Key Takeaways From Trump’s Tax Returns


Democrats on the House Ways and Means Committee have followed through with their vow to make public six years of former President Donald J. Trump’s tax returns, giving the American public new insight into his business dealings and drawing threats of retaliation from congressional Republicans.

The release on Friday morning contained thousands of pages of tax documents, including individual returns for Mr. Trump and his wife, Melania, as well as business returns for several of the hundreds of companies that make up the real estate mogul’s sprawling business organization.

The committee had this month released top-line details from the returns, which showed that Mr. Trump paid $1.1 million in federal income taxes during the first three years of his presidency, including just $750 in federal income tax in 2017, his first year in office. He paid no tax in 2020 as his income dwindled and his business losses mounted.
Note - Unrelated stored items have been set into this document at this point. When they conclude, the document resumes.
-- ==== Sys2Proof/Machine/RegBus.lean ====
section
/-! DEFINITION. The register bus (40_register_bus R130–R165): the side effects of the registers as data, the
one generic write path with its gates, and the one read path. -/

namespace Sys2Proof.Machine

open Sys2Proof

/-! ## Side effects as data (R108, R142–R163) -/

/-- A corner of the triangle. -/
inductive Corner where
  | a
  | b
  | c
deriving DecidableEq, Repr

/-- A coordinate of a corner. -/
inductive Axis where
  | x
  | y
deriving DecidableEq, Repr

/-- A 12.12 or 20.12 parameter of the FBI (R143, R144). -/
inductive Param where
  | r
  | g
  | b
  | a
  | z
deriving DecidableEq, Repr

/-- A texture coordinate (R145). -/
inductive TexParam where
  | s
  | t
deriving DecidableEq, Repr

/-- The part of an iterator a register holds. -/
inductive Part where
  | start
  | dx
  | dy
deriving DecidableEq, Repr

/-- What the write of a register does after the store (R130). -/
inductive RegEffect where
  /-- The store is the whole effect (R147, R154, R161, R163). -/
  | stored
  /-- A vertex coordinate (R142). -/
  | vertex (corner : Corner) (axis : Axis)
  /-- A float-encoded vertex coordinate (R148). -/
  | vertexFloat (corner : Corner) (axis : Axis)
  /-- A colour or depth iterator (R143, R144). -/
  | param (p : Param) (k : Part)
  /-- A float-encoded colour or depth iterator (R148). -/
  | paramFloat (p : Param) (k : Part)
  /-- A texture coordinate iterator (R145). -/
  | tex (p : TexParam) (k : Part)
  /-- A float-encoded texture coordinate iterator (R148). -/
  | texFloat (p : TexParam) (k : Part)
  /-- A W iterator (R146). -/
  | w (k : Part)
  /-- A float-encoded W iterator (R148). -/
  | wFloat (k : Part)
  /-- triangleCMD and ftriangleCMD (R149, R150). -/
  | triangle
  /-- nopCMD (R151). -/
  | nop
  /-- fastfillCMD (R152). -/
  | fastfill
  /-- swapbufferCMD (R153). -/
  | swap
  /-- sDrawTriCMD (R156). -/
  | setupDraw
  /-- sBeginTriCMD (R155). -/
  | setupBegin
  /-- sARGB (R147). -/
  | setupArgb
  /-- fogTable[n] (R157). -/
  | fogTable (n : Nat)
  /-- nccTable0[n], nccTable1[n] (R158). -/
  | ncc (table : Fin 2) (n : Nat)
  /-- dacData (R159). -/
  | dac
  /-- A texture-parameter register (R161). -/
  | texture
  /-- fbiInit1 to fbiInit7 (R162). -/
  | layout
  /-- fbiInit0 (R162). -/
  | layoutReset
deriving DecidableEq, Repr

/-! ## Iterators and vertices -/

/-- One part of a gradient replaced. -/
def Grad.set {w : Nat} (k : Part) (v : BitVec w) (g : Grad w) : Grad w :=
  match k with
  | .start => { g with start := v }
  | .dx => { g with dx := v }
  | .dy => { g with dy := v }

/-- A vertex coordinate replaced. -/
def setVertex (corner : Corner) (axis : Axis) (v : Half) (f : Fbi) : Fbi :=
  let put := fun (p : Vertex) => match axis with
    | .x => { p with x := v }
    | .y => { p with y := v }
  match corner with
  | .a => { f with va := put f.va }
  | .b => { f with vb := put f.vb }
  | .c => { f with vc := put f.vc }

/-- A colour or depth iterator replaced. -/
def setParam (p : Param) (k : Part) (v : Word) (f : Fbi) : Fbi :=
  match p with
  | .r => { f with r := f.r.set k v }
  | .g => { f with g := f.g.set k v }
  | .b => { f with b := f.b.set k v }
  | .a => { f with a := f.a.set k v }
  | .z => { f with z := f.z.set k v }

/-- A texture coordinate iterator of a unit replaced. -/
def setTex (p : TexParam) (k : Part) (v : DWord) (t : Tmu) : Tmu :=
  match p with
  | .s => { t with s := t.s.set k v }
  | .t => { t with t := t.t.set k v }

/-- The value of an integer colour or depth register (R143, R144). -/
def paramValue (k : Constants) (p : Param) (value : Word) : Word :=
  match p with
  | .z => value
  | _ => BitVec.ofInt 32 (sext k.colourBits (field value 0 k.colourBits))

/-- The value of a float-encoded colour or depth register (R148). -/
def paramFloatValue (k : Constants) (p : Param) (value : Word) : Word :=
  match p with
  | .z => floatToFixed 32 k.floats.depth value
  | _ => floatToFixed 32 k.floats.colour value

/-- The 14.18 register value in 16.32 (R145). -/
def texValue (value : Word) : DWord := value.signExtend 64 <<< 14

/-- The 16.16 register value in 16.32 (R146). -/
def wValue (k : Constants) (value : Word) : DWord := value.signExtend 64 <<< k.wShift

/-- The FBI changed where bank 0 is selected. -/
def onFbi (sel : Select) (change : Fbi → Fbi) (s : State) : State :=
  if sel.fbi then s.setFbi (change s.fbi) else s

/-- A W iterator of every selected sub-chip (R146, R148). -/
def setW (sel : Select) (k : Part) (v : DWord) (s : State) : State :=
  forUnits sel (fun t => { t with w := t.w.set k v }) (onFbi sel (fun f => { f with w := f.w.set k v }) s)

/-! ## Tables, DAC, sARGB -/

/-- The four bytes of a fogTable register (R54, R157). -/
def setFog (n : Nat) (value : Word) (f : Fbi) : Fbi :=
  { f with
    fogdelta := (f.fogdelta.write (2 * n) (value.extractLsb' 0 8)).write (2 * n + 1) (value.extractLsb' 16 8),
    fogblend := (f.fogblend.write (2 * n) (value.extractLsb' 8 8)).write (2 * n + 1) (value.extractLsb' 24 8) }

/-- `DAC_READ(r)` (R159, D38). -/
def dacRead (c : Config) (d : Dac) (r : Nat) : Byte :=
  if r = c.constants.dacIdRegister then c.dacRead5.getD Config.freeDacRead5 else d.reg.read r

/-- dacData (R159): a byte pushed, or a read latched. -/
def dacCommand (c : Config) (value : Word) (d : Dac) : Dac :=
  let r := DacData.index c.constants value % 8
  if DacData.read value then { d with readResult := dacRead c d r }
  else { d with reg := d.reg.write r (BitVec.ofNat 8 (DacData.data c.constants value)) }

/-- sARGB (R147): the four lanes as binary32 in the four setup colour registers. -/
def setupArgb (value : Word) (s : State) : State :=
  let s := s.setReg 0 Reg.sAlpha (floatOfNat (Argb.alpha value))
  let s := s.setReg 0 Reg.sRed (floatOfNat (Argb.red value))
  let s := s.setReg 0 Reg.sGreen (floatOfNat (Argb.green value))
  s.setReg 0 Reg.sBlue (floatOfNat (Argb.blue value))

/-! ## The side effect of a write (R130: "for each selected bank") -/

/-- The effect of a register without a command: what it leaves. -/
def RegEffect.change (e : RegEffect) (sel : Select) (value : Word) (s : State) : State :=
  match e with
  | .stored => s
  | .vertex corner axis => onFbi sel (setVertex corner axis (value.extractLsb' 0 16)) s
  | .vertexFloat corner axis => onFbi sel (setVertex corner axis
      ((floatToFixed 32 s.config.constants.vertexFrac value).extractLsb' 0 16)) s
  | .param p k => onFbi sel (setParam p k (paramValue s.config.constants p value)) s
  | .paramFloat p k => onFbi sel (setParam p k (paramFloatValue s.config.constants p value)) s
  | .tex p k => forUnits sel (setTex p k (texValue value)) s
  | .texFloat p k => forUnits sel (setTex p k (floatToFixed 64 s.config.constants.floats.tex value)) s
  | .w k => setW sel k (wValue s.config.constants value) s
  | .wFloat k => setW sel k (floatToFixed 64 s.config.constants.floats.w value) s
  | .triangle => s
  | .nop => if sel.fbi then counterReset (NopCmd.clearStats value) (NopCmd.clearTriangles value) s else s
  | .fastfill => if sel.fbi then Machine.fastfill s else s
  | .swap => if sel.fbi then swapBuffers value s else s
  | .setupDraw => s
  | .setupBegin => if sel.fbi then beginStrip s else s
  | .setupArgb => if sel.fbi then Machine.setupArgb value s else s
  | .fogTable n => onFbi sel (setFog n value) s
  | .ncc table n => forUnits sel (nccWrite s.config.constants s.isV2 table n value) s
  | .dac => if sel.fbi then { s with dac := dacCommand s.config value s.dac } else s
  | .texture => forUnits sel (fun t => { t with regdirty := true }) s
  | .layout => recomputeLayout s
  | .layoutReset =>
    let s := recomputeLayout s
    if sel.fbi && FbiInit0.graphicsReset value then counterReset true true s else s

/-- The effect of a register: the two drawing commands may stop, no other can. An effect needs the bank it acts on
to be selected (DEDUCED, unsafe for graphics_reset: notes/assumptions/21.md). -/
def RegEffect.run (e : RegEffect) (sel : Select) (value : Word) (s : State) : Answer :=
  match e with
  | .triangle => if sel.fbi then submitTriangle s else done s
  | .setupDraw => if sel.fbi then appendStrip s else done s
  | e => done (e.change sel value s)

/-- `redirect_palette(idx, value)` (R158): nothing is stored in the slot. -/
def RegEffect.redirects (e : RegEffect) (value : Word) : Bool :=
  match e with
  | .ncc _ n => redirectsPalette n value
  | _ => false

/-! ## The generic write (R130–R134) -/

/-- A write is dropped: `not_writable`, then `init_disabled` (R132, R134, R407). -/
def writeDropped (s : State) (index : Nat) : Bool :=
  !writable s.config index || (isFbiInit index && !bit s.initEnable 0)

/-- The store of R131. -/
def writeStored (index : Nat) (e : RegEffect) (sel : Select) (value : Word) (s : State) : State :=
  if e.redirects value then s else storeBanks sel index value s

/-- `REG_WR` of register `index`, whose side effect is `e`, with chip-select `chips` (R130). -/
def regWrite (index : Nat) (e : RegEffect) (chips : BitVec 4) (value : Word) (s : State) : Answer :=
  unlessFatal s fun s =>
    if writeDropped s index then drop s
    else e.run (selectOf s.config chips) value (writeStored index e (selectOf s.config chips) value s)

/-- A write to a reserved index to which `ACCESS` gives no W (R31, R132; DEDUCED:
notes/assumptions/22.md). -/
def reservedWrite (s : State) : Answer := unlessFatal s drop

/-! ## The effect of an index (R30, R108) -/

/-- 0x00–0x1F: status, intrCtrl, the vertices and the integer iterators. -/
def effectRow0 : List RegEffect :=
  [.stored, .stored, .vertex .a .x, .vertex .a .y, .vertex .b .x, .vertex .b .y, .vertex .c .x, .vertex .c .y,
   .param .r .start, .param .g .start, .param .b .start, .param .z .start, .param .a .start, .tex .s .start,
   .tex .t .start, .w .start,
   .param .r .dx, .param .g .dx, .param .b .dx, .param .z .dx, .param .a .dx, .tex .s .dx, .tex .t .dx, .w .dx,
   .param .r .dy, .param .g .dy, .param .b .dy, .param .z .dy, .param .a .dy, .tex .s .dy, .tex .t .dy, .w .dy]

/-- 0x20–0x3F: triangleCMD, the float-encoded vertices and iterators. -/
def effectRow1 : List RegEffect :=
  [.triangle, .stored, .vertexFloat .a .x, .vertexFloat .a .y, .vertexFloat .b .x, .vertexFloat .b .y,
   .vertexFloat .c .x, .vertexFloat .c .y,
   .paramFloat .r .start, .paramFloat .g .start, .paramFloat .b .start, .paramFloat .z .start,
   .paramFloat .a .start, .texFloat .s .start, .texFloat .t .start, .wFloat .start,
   .paramFloat .r .dx, .paramFloat .g .dx, .paramFloat .b .dx, .paramFloat .z .dx, .paramFloat .a .dx,
   .texFloat .s .dx, .texFloat .t .dx, .wFloat .dx,
   .paramFloat .r .dy, .paramFloat .g .dy, .paramFloat .b .dy, .paramFloat .z .dy, .paramFloat .a .dy,
   .texFloat .s .dy, .texFloat .t .dy, .wFloat .dy]

/-- 0x40–0x4F: ftriangleCMD, the modes, nopCMD, fastfillCMD, swapbufferCMD, the colours, userIntrCMD. -/
def effectRow2 : List RegEffect :=
  [.triangle, .stored, .stored, .stored, .stored, .stored, .stored, .stored, .nop, .fastfill, .swap, .stored,
   .stored, .stored, .stored, .stored]

/-- 0x80–0x97: the init and video registers. -/
def effectRow4 : List RegEffect :=
  [.layout, .stored, .stored, .stored, .layoutReset, .layout, .layout, .layout, .stored, .stored, .stored, .dac,
   .stored, .stored, .stored, .stored, .stored, .layout, .layout, .layout, .stored, .stored, .stored, .stored]

/-- The side effect of register `index`. -/
def effectOf (index : Nat) : RegEffect :=
  if index < 0x20 then effectRow0.getD index .stored
  else if index < 0x40 then effectRow1.getD (index - 0x20) .stored
  else if index < 0x50 then effectRow2.getD (index - 0x40) .stored
  else if index < 0x58 then .stored
  else if index < 0x78 then .fogTable (index - 0x58)
  else if index < 0x80 then .stored
  else if index < 0x98 then effectRow4.getD (index - 0x80) .stored
  else if index = 0x9B then .setupArgb
  else if index = 0xA8 then .setupDraw
  else if index = 0xA9 then .setupBegin
  else if index < 0xC0 then .stored
  else if index ≤ 0xC6 then .texture
  else if index < Reg.nccTable0 then .stored
  else if index < Reg.nccTable1 then .ncc 0 (index - Reg.nccTable0)
  else if index ≤ 0xE0 then .ncc 1 (index - Reg.nccTable1)
  else .stored

/-- `REG_WR(offset, value)` (R130): the effective index is found before any other step (R137). -/
def busWrite (offset value : Word) (s : State) : Answer :=
  let index := effectiveIndex s offset
  regWrite index (effectOf index) (offset.extractLsb' 8 4) value s

/-! ## The read path (R139, R140, R160, R62) -/

/-- `status_value()` (R62) with the retrace bit that was drawn. -/
def statusValue (f : Fbi) (retrace : Bool) : Word :=
  0x0FFFF03F ||| BitVec.ofNat 32 (f.frontbuf.val <<< 10) ||| (if retrace then 0x40 else 0)

/-- A statistics register under `STAT_BITS` (R140, D19). -/
def statMask (c : Config) : Word := BitVec.ofNat 32 (2 ^ c.statBits - 1)

/-- The read of a texture-only register (R102, D41): the lowest selected present texture bank. Where none is
selected the rules name no bank, and the value is a free one. -/
def textureRead (sel : Select) (index : Nat) (s : State) : Answer :=
  if sel.tmu0 then answer (s.reg 1 index) s
  else if sel.tmu1 then answer (s.reg 2 index) s
  else answer (Config.drawUnselected s.draws) s.drawn

/-- The read of a readable register (R139). -/
def readValue (index : Nat) (chips : BitVec 4) (s : State) : Answer :=
  if index = Reg.status then answer (statusValue s.fbi (Config.drawRetrace s.draws)) s.drawn
  else if Reg.fbiPixelsIn ≤ index ∧ index ≤ Reg.fbiPixelsOut then
    let s := foldStats s
    answer (s.reg 0 index &&& statMask s.config) s
  else if index = Reg.fbiTrianglesOut then answer (s.reg 0 index &&& statMask s.config) s
  else if readsDac s index then answer (s.dac.readResult.setWidth 32) s
  else if index = Reg.vRetrace ∨ index = Reg.hvRetrace then answer (Config.drawTiming s.draws) s.drawn
  else if textureOnly index then textureRead (selectOf s.config chips) index s
  else answer (s.reg 0 index) s

/-- `REG_RD` of register `index` (R139): all-ones where it is not readable (R409). -/
def regRead (index : Nat) (chips : BitVec 4) (s : State) : Answer :=
  unlessFatal s fun s =>
    if readable s.config index then readValue index chips s else answer 0xFFFFFFFF s

/-- `REG_RD(offset)` (R139). -/
def busRead (offset : Word) (s : State) : Answer :=
  regRead (effectiveIndex s offset) (offset.extractLsb' 8 4) s

end Sys2Proof.Machine
end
The documents contain new details not revealed in those earlier releases. New York Times reporters are combing the pages for key takeaways. Here is a running list.

As a presidential candidate in 2015, Mr. Trump said he would not take “even one dollar” of the $400,000 salary that comes with the job. “I am totally giving up my salary if I become president,” he said.

In his first three years in office, Mr. Trump said he donated his salary quarterly. But in 2020, his last full year in office, the documents show that Mr. Trump reported $0 in charitable giving.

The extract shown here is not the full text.